If a line includes "pages", copy it out of the entries.
──────── ENTRIES PROVIDED
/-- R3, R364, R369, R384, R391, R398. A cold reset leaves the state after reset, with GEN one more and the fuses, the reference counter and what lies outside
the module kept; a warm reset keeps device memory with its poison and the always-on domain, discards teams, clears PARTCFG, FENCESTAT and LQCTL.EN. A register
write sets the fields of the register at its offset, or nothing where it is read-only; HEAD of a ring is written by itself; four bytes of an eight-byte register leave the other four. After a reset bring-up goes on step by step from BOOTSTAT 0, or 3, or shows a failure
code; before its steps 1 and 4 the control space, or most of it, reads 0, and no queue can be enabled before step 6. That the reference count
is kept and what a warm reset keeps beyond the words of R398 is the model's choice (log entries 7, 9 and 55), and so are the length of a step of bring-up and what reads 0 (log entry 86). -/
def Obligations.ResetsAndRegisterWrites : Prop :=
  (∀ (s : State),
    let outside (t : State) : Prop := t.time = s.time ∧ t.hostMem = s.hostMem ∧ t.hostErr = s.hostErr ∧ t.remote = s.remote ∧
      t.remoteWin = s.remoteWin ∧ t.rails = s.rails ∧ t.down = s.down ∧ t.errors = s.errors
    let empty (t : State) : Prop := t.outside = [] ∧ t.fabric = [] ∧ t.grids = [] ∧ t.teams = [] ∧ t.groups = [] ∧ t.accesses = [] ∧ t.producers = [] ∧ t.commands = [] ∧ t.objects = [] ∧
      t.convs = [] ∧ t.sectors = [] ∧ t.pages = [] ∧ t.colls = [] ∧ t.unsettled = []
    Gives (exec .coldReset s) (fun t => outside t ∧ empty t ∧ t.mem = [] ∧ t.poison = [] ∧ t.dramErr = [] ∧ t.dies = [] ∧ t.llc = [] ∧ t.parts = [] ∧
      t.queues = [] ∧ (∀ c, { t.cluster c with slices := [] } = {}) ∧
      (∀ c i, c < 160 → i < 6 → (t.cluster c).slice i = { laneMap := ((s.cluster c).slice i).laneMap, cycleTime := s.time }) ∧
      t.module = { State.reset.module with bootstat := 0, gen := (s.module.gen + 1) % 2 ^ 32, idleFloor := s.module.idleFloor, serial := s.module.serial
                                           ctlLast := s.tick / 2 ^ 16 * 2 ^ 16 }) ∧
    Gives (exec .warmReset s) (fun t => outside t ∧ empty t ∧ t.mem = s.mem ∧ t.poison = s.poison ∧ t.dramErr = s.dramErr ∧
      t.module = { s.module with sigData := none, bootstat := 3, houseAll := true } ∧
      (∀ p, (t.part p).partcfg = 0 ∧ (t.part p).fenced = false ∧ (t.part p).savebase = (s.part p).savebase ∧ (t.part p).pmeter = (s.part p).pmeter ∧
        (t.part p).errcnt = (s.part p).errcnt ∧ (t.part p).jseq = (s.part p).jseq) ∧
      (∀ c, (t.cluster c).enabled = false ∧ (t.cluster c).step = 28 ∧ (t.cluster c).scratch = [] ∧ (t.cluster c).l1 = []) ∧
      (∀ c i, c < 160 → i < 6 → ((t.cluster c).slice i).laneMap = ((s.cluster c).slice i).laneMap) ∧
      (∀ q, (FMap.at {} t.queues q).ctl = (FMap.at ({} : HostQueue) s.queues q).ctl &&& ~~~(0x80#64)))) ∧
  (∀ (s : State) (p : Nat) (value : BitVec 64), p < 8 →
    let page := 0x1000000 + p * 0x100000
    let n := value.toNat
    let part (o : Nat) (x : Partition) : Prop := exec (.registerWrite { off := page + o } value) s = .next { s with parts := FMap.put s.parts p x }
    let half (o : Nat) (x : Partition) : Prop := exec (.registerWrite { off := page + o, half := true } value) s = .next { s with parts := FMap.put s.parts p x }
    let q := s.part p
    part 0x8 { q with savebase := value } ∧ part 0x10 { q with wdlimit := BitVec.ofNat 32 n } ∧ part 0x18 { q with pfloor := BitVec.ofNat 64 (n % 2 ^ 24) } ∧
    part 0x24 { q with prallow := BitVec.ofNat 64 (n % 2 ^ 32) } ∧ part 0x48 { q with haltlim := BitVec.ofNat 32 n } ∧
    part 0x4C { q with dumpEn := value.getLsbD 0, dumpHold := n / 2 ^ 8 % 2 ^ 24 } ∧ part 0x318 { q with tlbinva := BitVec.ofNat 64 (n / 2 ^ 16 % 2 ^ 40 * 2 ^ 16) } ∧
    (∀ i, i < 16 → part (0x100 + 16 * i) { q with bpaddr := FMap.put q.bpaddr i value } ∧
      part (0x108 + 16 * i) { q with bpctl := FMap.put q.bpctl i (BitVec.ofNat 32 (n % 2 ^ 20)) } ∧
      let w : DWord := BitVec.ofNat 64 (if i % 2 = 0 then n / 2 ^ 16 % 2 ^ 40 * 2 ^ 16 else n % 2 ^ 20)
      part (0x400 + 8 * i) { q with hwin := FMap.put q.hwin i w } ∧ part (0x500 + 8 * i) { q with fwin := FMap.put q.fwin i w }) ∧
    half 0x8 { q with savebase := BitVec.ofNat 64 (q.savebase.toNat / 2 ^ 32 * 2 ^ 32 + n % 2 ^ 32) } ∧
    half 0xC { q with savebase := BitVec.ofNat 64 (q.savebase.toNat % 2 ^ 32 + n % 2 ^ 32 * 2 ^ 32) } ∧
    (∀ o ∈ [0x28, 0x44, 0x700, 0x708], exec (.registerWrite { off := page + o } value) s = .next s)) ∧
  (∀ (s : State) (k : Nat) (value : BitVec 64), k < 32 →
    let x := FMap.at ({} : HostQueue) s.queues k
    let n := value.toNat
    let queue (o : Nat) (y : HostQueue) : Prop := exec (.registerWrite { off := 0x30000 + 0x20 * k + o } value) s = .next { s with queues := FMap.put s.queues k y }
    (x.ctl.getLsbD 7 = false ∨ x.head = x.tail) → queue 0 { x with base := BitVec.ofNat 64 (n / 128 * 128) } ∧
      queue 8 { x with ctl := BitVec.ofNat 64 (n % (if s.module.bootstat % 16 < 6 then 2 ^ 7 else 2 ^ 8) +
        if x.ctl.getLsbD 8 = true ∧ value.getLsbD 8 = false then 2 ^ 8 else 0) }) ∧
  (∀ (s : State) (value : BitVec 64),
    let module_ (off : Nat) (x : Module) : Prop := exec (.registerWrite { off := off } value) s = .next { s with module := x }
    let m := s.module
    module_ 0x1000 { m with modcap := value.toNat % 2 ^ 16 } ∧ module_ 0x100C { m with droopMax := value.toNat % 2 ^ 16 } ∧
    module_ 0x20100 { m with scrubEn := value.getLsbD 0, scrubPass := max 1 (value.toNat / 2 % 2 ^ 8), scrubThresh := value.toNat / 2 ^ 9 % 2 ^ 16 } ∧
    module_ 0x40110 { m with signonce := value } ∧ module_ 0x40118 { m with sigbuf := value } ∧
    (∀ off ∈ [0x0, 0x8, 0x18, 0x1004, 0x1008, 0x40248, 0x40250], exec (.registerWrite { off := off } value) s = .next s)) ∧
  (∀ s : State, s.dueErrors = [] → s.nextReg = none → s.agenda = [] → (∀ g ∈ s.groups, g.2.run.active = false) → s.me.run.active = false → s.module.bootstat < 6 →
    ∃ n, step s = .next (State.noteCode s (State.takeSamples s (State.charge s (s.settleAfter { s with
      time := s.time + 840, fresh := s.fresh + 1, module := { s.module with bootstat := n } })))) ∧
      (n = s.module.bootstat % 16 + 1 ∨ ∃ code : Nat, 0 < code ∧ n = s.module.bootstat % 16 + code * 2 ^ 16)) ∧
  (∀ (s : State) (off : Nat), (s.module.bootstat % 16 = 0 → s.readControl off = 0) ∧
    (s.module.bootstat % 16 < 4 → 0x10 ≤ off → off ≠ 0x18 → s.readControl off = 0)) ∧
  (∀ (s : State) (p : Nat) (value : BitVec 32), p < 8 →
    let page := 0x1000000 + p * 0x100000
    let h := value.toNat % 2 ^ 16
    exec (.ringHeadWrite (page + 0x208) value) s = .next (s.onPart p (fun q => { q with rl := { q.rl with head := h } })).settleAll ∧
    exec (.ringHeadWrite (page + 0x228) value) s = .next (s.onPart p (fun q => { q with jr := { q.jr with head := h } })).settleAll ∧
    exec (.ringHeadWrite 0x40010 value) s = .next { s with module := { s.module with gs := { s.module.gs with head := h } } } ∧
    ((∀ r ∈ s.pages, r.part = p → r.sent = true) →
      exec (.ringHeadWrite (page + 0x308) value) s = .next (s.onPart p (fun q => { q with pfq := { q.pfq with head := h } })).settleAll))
────────────────
RESULT:
      t.convs = [] ∧ t.sectors = [] ∧ t.pages = [] ∧ t.colls = [] ∧ t.unsettled = []
    ((∀ r ∈ s.pages, r.part = p → r.sent = true) →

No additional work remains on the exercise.